• **Provided entries**:
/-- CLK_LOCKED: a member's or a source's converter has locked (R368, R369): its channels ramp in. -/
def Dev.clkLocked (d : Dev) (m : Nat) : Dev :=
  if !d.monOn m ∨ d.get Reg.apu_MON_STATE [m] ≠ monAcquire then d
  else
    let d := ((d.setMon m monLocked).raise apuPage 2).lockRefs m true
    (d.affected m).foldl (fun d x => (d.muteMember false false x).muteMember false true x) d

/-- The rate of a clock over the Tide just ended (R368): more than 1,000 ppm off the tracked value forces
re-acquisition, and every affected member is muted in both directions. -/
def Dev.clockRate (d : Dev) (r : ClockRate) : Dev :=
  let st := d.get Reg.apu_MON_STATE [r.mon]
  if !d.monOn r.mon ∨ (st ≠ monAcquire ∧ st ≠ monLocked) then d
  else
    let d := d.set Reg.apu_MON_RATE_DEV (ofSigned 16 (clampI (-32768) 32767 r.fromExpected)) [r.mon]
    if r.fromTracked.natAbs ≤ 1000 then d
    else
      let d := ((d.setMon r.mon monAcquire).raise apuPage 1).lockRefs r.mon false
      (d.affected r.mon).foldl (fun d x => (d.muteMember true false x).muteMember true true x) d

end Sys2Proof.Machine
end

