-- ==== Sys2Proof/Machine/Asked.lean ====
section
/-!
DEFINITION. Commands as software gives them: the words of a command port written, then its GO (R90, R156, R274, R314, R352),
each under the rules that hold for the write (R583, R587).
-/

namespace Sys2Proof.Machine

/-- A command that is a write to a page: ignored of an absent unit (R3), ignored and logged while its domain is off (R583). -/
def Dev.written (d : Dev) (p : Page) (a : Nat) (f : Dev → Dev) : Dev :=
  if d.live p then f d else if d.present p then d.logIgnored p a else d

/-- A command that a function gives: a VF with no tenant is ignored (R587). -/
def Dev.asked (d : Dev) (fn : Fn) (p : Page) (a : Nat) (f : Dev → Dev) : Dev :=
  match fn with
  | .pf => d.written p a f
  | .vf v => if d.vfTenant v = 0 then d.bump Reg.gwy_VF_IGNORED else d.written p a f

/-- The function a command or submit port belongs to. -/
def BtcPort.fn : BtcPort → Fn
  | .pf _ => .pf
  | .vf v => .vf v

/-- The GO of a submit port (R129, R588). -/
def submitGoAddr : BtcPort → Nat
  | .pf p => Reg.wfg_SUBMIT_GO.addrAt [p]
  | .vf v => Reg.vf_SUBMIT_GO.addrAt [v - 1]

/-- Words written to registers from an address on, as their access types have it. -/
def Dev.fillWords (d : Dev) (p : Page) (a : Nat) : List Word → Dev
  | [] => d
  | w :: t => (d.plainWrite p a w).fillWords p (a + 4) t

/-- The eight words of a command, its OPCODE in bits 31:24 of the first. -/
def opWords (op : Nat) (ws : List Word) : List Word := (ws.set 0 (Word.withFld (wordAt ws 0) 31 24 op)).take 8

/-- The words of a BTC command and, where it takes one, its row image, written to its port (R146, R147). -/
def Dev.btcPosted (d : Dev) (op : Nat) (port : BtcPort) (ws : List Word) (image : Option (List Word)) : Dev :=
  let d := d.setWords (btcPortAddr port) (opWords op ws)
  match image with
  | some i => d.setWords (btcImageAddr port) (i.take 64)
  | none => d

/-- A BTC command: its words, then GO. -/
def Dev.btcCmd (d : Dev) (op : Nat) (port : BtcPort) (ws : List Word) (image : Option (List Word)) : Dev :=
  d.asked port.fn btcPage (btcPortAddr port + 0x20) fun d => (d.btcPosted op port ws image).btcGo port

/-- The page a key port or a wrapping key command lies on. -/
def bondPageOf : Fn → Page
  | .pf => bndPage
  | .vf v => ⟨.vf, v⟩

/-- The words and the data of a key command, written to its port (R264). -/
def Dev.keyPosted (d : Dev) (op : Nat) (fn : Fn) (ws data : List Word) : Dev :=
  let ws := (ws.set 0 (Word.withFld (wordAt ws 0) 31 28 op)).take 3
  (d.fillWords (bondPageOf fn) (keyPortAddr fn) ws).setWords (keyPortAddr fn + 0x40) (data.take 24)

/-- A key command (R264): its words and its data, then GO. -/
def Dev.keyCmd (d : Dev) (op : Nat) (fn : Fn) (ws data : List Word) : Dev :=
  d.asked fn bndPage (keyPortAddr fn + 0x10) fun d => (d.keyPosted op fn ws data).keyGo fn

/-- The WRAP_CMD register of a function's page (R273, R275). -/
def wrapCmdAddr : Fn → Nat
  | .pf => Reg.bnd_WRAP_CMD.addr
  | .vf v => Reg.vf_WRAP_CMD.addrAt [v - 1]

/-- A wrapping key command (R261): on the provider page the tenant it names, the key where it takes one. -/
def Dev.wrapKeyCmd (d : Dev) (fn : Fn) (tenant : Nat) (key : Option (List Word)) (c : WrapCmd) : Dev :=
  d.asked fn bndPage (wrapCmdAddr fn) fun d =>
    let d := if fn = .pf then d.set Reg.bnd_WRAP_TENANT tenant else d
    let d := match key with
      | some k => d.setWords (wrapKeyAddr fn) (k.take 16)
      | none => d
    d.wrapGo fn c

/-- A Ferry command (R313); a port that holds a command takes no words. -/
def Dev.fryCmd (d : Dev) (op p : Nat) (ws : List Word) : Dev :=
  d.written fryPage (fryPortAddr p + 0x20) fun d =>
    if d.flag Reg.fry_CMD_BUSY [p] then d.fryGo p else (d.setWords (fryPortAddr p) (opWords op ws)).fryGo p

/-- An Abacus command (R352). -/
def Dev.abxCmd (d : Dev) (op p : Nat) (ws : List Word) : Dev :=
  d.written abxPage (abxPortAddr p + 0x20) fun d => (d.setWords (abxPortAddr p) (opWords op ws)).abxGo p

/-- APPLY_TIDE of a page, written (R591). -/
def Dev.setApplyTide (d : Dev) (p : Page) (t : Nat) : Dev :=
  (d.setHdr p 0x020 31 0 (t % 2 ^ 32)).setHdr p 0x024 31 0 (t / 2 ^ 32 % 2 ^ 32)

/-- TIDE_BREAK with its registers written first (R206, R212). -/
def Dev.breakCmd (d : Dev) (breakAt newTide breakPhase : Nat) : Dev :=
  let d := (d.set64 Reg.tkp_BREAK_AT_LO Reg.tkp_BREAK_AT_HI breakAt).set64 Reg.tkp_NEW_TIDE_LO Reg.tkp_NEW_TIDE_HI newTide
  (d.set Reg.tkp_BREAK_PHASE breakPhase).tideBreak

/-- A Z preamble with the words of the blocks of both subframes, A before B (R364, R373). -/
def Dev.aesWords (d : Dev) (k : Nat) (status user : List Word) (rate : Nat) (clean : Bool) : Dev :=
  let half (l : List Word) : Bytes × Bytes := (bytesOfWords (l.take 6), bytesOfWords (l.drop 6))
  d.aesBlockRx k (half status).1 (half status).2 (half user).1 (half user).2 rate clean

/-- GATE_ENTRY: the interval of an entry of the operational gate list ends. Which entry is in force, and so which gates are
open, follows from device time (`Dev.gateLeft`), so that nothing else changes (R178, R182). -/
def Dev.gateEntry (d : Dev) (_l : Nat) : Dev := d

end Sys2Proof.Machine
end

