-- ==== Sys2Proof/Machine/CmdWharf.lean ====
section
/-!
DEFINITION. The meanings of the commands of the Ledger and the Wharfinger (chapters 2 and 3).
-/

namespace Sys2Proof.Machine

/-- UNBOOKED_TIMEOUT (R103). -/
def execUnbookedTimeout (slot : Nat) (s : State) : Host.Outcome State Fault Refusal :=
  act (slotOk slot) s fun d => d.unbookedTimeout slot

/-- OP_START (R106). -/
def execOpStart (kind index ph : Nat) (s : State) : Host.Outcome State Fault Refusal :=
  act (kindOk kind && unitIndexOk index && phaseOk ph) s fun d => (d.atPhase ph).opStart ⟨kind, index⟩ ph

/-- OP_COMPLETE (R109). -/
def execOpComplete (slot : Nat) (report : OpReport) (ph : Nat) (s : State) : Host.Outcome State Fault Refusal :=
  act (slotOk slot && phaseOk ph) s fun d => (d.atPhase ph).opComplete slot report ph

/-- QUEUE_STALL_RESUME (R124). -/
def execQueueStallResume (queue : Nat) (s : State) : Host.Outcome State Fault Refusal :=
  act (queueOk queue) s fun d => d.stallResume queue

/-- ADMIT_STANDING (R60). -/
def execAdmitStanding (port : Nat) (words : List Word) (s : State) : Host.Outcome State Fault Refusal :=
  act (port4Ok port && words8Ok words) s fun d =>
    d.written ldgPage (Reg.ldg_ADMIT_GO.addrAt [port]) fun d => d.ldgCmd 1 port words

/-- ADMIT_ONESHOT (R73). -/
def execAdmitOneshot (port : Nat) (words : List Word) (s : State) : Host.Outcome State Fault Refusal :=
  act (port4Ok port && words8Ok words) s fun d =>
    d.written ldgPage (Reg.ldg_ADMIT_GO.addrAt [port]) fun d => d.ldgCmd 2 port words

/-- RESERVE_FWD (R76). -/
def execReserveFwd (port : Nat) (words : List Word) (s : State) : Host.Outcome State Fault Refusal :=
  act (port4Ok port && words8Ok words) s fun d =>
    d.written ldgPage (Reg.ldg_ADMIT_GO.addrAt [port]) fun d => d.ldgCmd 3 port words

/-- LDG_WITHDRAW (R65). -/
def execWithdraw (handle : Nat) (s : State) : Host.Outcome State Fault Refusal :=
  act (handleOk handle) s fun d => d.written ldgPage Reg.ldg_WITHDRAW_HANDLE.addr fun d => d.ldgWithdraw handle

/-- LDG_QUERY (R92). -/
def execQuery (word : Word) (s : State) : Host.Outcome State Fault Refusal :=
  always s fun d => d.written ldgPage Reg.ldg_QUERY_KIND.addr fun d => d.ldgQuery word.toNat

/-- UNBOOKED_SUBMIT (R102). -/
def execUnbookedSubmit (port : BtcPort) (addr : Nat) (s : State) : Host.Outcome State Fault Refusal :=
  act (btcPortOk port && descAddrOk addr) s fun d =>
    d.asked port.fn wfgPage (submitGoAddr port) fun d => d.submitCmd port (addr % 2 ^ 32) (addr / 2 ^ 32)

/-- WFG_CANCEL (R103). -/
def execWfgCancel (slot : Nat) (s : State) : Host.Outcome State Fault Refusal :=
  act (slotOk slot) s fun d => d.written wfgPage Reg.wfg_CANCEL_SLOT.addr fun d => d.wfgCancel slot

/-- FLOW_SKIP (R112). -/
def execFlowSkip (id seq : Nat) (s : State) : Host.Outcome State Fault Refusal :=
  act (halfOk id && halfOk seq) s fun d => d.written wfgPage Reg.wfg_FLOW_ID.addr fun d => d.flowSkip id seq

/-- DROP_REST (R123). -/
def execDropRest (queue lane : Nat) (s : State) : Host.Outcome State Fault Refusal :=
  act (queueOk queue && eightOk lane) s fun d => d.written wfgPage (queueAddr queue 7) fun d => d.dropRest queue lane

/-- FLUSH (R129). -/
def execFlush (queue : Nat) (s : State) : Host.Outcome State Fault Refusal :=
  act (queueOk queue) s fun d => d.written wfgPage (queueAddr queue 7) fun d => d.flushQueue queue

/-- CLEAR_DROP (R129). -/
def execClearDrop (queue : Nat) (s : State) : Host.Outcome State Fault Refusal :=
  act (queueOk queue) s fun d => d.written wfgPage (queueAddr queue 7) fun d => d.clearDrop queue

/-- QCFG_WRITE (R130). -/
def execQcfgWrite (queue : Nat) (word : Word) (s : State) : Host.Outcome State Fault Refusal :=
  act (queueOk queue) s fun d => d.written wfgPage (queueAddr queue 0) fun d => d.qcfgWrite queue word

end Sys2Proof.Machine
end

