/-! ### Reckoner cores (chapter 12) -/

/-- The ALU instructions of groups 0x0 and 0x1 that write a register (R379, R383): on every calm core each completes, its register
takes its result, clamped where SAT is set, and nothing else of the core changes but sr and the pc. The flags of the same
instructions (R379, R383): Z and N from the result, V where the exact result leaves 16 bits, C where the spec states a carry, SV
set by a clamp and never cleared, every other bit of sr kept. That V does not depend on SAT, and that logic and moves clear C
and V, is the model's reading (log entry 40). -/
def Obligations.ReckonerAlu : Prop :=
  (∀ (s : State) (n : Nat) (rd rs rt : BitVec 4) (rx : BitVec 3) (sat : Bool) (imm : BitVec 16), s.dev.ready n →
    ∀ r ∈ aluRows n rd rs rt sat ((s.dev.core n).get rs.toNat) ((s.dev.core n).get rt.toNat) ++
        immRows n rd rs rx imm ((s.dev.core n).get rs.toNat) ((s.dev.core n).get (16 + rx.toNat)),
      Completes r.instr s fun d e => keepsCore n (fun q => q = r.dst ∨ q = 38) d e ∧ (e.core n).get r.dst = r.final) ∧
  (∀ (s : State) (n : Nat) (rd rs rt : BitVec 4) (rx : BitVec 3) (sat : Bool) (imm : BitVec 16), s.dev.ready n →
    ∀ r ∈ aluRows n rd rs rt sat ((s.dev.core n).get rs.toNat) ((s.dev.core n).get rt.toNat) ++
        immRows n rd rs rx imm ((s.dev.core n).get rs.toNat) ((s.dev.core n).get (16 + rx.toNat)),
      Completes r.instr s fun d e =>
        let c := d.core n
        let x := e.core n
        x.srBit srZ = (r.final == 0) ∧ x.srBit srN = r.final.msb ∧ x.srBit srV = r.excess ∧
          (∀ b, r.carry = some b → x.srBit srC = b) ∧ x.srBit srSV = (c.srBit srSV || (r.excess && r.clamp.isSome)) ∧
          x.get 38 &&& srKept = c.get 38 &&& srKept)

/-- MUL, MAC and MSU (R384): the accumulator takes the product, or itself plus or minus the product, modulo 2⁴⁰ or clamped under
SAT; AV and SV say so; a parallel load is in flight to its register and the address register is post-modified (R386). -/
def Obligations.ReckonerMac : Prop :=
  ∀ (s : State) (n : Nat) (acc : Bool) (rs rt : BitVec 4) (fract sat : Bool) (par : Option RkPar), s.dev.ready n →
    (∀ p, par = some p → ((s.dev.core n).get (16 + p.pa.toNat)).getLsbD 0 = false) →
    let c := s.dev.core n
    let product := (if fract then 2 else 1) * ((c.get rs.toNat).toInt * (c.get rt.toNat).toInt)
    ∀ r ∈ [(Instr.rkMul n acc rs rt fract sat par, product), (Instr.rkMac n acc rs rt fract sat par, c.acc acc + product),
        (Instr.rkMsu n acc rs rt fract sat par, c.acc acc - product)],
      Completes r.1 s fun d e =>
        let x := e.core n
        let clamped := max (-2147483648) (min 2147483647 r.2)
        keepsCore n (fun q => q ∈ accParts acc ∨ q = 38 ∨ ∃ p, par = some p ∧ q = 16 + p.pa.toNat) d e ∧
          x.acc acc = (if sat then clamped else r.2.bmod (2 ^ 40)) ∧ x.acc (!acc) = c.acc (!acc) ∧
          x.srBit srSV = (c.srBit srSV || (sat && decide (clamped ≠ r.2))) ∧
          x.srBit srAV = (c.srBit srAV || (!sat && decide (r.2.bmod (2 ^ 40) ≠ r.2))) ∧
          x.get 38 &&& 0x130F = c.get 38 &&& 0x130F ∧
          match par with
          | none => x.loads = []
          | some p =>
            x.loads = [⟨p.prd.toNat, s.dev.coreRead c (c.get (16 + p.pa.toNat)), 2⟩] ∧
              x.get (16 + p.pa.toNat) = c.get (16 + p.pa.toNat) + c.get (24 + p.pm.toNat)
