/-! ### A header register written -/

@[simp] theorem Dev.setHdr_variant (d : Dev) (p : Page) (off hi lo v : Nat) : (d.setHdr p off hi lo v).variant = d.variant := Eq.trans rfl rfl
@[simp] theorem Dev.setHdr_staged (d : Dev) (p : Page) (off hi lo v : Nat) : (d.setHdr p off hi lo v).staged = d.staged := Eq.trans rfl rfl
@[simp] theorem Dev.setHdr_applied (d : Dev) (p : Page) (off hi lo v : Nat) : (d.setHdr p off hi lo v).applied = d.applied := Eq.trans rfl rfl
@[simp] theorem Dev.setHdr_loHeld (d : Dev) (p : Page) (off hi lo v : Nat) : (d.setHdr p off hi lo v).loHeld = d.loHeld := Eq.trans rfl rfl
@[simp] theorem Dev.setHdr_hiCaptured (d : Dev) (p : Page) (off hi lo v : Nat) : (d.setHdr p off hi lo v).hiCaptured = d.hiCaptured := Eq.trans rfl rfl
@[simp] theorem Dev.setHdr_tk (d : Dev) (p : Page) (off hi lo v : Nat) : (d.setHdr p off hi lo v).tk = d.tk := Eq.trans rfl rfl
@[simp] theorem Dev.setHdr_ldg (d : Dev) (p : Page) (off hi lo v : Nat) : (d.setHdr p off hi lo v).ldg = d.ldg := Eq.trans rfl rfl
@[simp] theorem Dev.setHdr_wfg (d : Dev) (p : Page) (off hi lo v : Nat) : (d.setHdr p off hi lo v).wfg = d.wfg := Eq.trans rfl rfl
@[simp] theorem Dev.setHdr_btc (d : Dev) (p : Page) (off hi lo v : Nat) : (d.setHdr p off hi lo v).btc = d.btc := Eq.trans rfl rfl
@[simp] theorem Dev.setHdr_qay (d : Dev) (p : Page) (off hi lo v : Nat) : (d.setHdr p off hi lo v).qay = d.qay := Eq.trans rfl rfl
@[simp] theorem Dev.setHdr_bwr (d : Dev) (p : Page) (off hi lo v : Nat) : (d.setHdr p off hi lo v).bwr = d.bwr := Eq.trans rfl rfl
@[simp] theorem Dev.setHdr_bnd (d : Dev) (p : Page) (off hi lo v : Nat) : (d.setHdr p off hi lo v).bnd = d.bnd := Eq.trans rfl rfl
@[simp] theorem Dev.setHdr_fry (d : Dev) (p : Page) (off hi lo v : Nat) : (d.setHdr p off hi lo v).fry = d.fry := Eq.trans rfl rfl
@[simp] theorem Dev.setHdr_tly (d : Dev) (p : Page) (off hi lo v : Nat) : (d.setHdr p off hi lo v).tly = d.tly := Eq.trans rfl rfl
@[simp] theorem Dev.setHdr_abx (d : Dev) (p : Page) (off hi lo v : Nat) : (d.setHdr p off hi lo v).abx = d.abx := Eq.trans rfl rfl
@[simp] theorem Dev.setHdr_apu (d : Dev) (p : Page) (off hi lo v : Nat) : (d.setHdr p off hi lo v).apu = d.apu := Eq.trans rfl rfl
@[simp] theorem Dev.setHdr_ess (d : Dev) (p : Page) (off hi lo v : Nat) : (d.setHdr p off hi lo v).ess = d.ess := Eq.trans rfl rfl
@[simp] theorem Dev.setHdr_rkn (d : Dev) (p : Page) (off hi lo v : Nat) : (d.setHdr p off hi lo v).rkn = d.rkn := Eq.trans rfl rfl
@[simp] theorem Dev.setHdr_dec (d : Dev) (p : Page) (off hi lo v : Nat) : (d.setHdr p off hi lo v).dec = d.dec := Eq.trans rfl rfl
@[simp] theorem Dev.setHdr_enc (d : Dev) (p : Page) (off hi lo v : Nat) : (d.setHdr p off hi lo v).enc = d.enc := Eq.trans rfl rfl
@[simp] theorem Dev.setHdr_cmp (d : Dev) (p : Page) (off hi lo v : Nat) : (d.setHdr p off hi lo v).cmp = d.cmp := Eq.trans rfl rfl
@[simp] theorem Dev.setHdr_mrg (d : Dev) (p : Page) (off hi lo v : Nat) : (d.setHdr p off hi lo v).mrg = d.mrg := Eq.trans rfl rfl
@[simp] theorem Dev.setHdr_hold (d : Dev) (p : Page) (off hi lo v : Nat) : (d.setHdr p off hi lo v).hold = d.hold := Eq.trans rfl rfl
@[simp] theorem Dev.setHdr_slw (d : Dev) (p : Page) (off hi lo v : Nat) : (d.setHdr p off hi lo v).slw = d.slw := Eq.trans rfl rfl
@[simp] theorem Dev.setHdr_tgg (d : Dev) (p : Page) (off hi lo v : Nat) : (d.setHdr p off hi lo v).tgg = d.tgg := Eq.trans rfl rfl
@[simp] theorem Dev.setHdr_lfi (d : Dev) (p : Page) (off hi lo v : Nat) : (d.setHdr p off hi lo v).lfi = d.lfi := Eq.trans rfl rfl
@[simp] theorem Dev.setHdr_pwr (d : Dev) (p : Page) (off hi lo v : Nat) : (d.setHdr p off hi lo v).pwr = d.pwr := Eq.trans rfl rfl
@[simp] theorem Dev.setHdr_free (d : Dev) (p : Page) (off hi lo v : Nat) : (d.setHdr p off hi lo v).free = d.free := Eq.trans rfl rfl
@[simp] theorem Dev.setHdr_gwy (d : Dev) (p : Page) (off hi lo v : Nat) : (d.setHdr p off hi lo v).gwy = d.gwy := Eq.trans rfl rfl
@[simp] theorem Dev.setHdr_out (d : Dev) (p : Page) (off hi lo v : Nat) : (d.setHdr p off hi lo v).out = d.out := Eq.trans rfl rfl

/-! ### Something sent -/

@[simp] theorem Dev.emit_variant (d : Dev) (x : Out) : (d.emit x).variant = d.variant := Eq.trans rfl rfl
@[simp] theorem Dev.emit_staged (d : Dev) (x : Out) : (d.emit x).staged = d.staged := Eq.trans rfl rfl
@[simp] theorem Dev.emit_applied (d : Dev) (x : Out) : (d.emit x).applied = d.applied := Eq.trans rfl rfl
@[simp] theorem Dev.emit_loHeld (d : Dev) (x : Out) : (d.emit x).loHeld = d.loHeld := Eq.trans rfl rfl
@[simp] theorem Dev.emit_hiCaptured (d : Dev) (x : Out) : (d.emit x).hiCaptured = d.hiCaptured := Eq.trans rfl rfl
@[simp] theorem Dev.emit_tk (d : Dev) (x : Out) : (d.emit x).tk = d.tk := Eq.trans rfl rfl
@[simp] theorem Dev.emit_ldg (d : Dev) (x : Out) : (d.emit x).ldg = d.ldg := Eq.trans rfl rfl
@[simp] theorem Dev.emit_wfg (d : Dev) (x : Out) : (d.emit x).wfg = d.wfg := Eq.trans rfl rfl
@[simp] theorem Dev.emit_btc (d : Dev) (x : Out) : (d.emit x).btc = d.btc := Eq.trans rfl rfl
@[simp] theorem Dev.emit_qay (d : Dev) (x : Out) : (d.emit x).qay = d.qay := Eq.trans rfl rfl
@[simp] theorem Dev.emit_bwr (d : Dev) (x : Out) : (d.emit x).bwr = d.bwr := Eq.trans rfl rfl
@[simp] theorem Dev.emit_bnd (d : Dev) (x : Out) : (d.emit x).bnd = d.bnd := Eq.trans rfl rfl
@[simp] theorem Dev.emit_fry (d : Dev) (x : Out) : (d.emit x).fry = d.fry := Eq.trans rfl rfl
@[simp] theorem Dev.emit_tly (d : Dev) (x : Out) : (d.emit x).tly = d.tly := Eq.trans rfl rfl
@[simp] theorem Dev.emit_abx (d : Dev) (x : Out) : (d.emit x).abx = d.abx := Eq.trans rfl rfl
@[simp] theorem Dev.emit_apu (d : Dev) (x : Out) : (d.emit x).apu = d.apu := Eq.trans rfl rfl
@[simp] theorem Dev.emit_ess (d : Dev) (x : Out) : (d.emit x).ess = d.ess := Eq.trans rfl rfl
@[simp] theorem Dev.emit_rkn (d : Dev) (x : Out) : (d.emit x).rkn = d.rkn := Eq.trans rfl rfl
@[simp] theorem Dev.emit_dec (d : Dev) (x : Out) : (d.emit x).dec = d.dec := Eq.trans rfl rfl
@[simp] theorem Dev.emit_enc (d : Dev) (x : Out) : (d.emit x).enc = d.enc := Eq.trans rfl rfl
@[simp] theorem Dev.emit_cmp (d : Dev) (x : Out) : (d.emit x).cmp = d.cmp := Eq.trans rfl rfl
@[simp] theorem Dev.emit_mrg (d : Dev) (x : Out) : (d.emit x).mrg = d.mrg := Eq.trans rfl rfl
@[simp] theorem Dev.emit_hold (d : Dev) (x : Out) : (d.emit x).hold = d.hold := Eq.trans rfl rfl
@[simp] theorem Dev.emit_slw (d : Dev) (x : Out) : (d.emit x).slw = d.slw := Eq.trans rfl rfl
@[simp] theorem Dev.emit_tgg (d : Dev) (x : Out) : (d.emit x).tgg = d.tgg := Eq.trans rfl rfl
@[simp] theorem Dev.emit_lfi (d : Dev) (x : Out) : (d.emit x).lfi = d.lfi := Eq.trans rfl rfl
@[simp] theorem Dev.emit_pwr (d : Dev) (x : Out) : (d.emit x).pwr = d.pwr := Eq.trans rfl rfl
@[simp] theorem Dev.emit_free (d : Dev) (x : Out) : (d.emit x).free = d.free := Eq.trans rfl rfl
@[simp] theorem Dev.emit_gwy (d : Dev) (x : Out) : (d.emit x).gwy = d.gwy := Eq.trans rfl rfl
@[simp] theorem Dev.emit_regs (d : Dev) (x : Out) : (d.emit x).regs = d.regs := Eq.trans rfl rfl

• **Task item**: Could you return exactly the stretch of the data above that starts at the line with "DROP_REST (R123). -/" and ends at the line with "instructions (R379, R383): Z", both lines included?

• **Result for this exercise**:
/-- DROP_REST (R123). -/
def execDropRest (queue lane : Nat) (s : State) : Host.Outcome State Fault Refusal :=
  act (queueOk queue && eightOk lane) s fun d => d.written wfgPage (queueAddr queue 7) fun d => d.dropRest queue lane

/-- FLUSH (R129). -/
def execFlush (queue : Nat) (s : State) : Host.Outcome State Fault Refusal :=
  act (queueOk queue) s fun d => d.written wfgPage (queueAddr queue 7) fun d => d.flushQueue queue

/-- CLEAR_DROP (R129). -/
def execClearDrop (queue : Nat) (s : State) : Host.Outcome State Fault Refusal :=
  act (queueOk queue) s fun d => d.written wfgPage (queueAddr queue 7) fun d => d.clearDrop queue

/-- QCFG_WRITE (R130). -/
def execQcfgWrite (queue : Nat) (word : Word) (s : State) : Host.Outcome State Fault Refusal :=
  act (queueOk queue) s fun d => d.written wfgPage (queueAddr queue 0) fun d => d.qcfgWrite queue word

end Sys2Proof.Machine
end

/-! ### Reckoner cores (chapter 12) -/

/-- The ALU instructions of groups 0x0 and 0x1 that write a register (R379, R383): on every calm core each completes, its register
takes its result, clamped where SAT is set, and nothing else of the core changes but sr and the pc. The flags of the same
instructions (R379, R383): Z and N from the result, V where the exact result leaves 16 bits, C where the spec states a carry, SV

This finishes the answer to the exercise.